> _ENTRIES PROVIDED_
/-! ### freePlan -/

@[simp] theorem f_freePlan_clock (i : Nat) : (freePlan i p).clock = p.clock := by
  unfold freePlan; split
  · rfl
  · dsimp only; (repeat' split) <;> simp
@[simp] theorem f_freePlan_lines (i : Nat) : (freePlan i p).lines = p.lines := by
  unfold freePlan; split
  · rfl
  · dsimp only; (repeat' split) <;> simp
@[simp] theorem f_freePlan_outstations (i : Nat) : (freePlan i p).outstations = p.outstations := by
  unfold freePlan; split
  · rfl
  · dsimp only; (repeat' split) <;> simp
@[simp] theorem f_freePlan_points (i : Nat) : (freePlan i p).points = p.points := by
  unfold freePlan; split
  · rfl
  · dsimp only; (repeat' split) <;> simp
@[simp] theorem f_freePlan_segments (i : Nat) : (freePlan i p).segments = p.segments := by
  unfold freePlan; split
  · rfl
  · dsimp only; (repeat' split) <;> simp
@[simp] theorem f_freePlan_valves (i : Nat) : (freePlan i p).valves = p.valves := by
  unfold freePlan; split
  · rfl
  · dsimp only; (repeat' split) <;> simp
@[simp] theorem f_freePlan_feeds (i : Nat) : (freePlan i p).feeds = p.feeds := by
  unfold freePlan; split
  · rfl
  · dsimp only; (repeat' split) <;> simp
@[simp] theorem f_freePlan_districts (i : Nat) : (freePlan i p).districts = p.districts := by
  unfold freePlan; split
  · rfl
  · dsimp only; (repeat' split) <;> simp
@[simp] theorem f_freePlan_trace (i : Nat) : (freePlan i p).trace = p.trace := by
  unfold freePlan; split
  · rfl
  · dsimp only; (repeat' split) <;> simp
@[simp] theorem f_freePlan_dispatch (i : Nat) : (freePlan i p).dispatch = p.dispatch := by
  unfold freePlan; split
  · rfl
  · dsimp only; (repeat' split) <;> simp
@[simp] theorem f_freePlan_outages (i : Nat) : (freePlan i p).outages = p.outages := by
  unfold freePlan; split
  · rfl
  · dsimp only; (repeat' split) <;> simp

> _WORK TASK_
Please restate, exactly as written, the line that holds "p.dispatch := by" and all remaining lines of the data above, and only those.

> _FINISHED TASK_
@[simp] theorem f_freePlan_dispatch (i : Nat) : (freePlan i p).dispatch = p.dispatch := by
  unfold freePlan; split
  · rfl
  · dsimp only; (repeat' split) <;> simp
@[simp] theorem f_freePlan_outages (i : Nat) : (freePlan i p).outages = p.outages := by
  unfold freePlan; split
  · rfl
  · dsimp only; (repeat' split) <;> simp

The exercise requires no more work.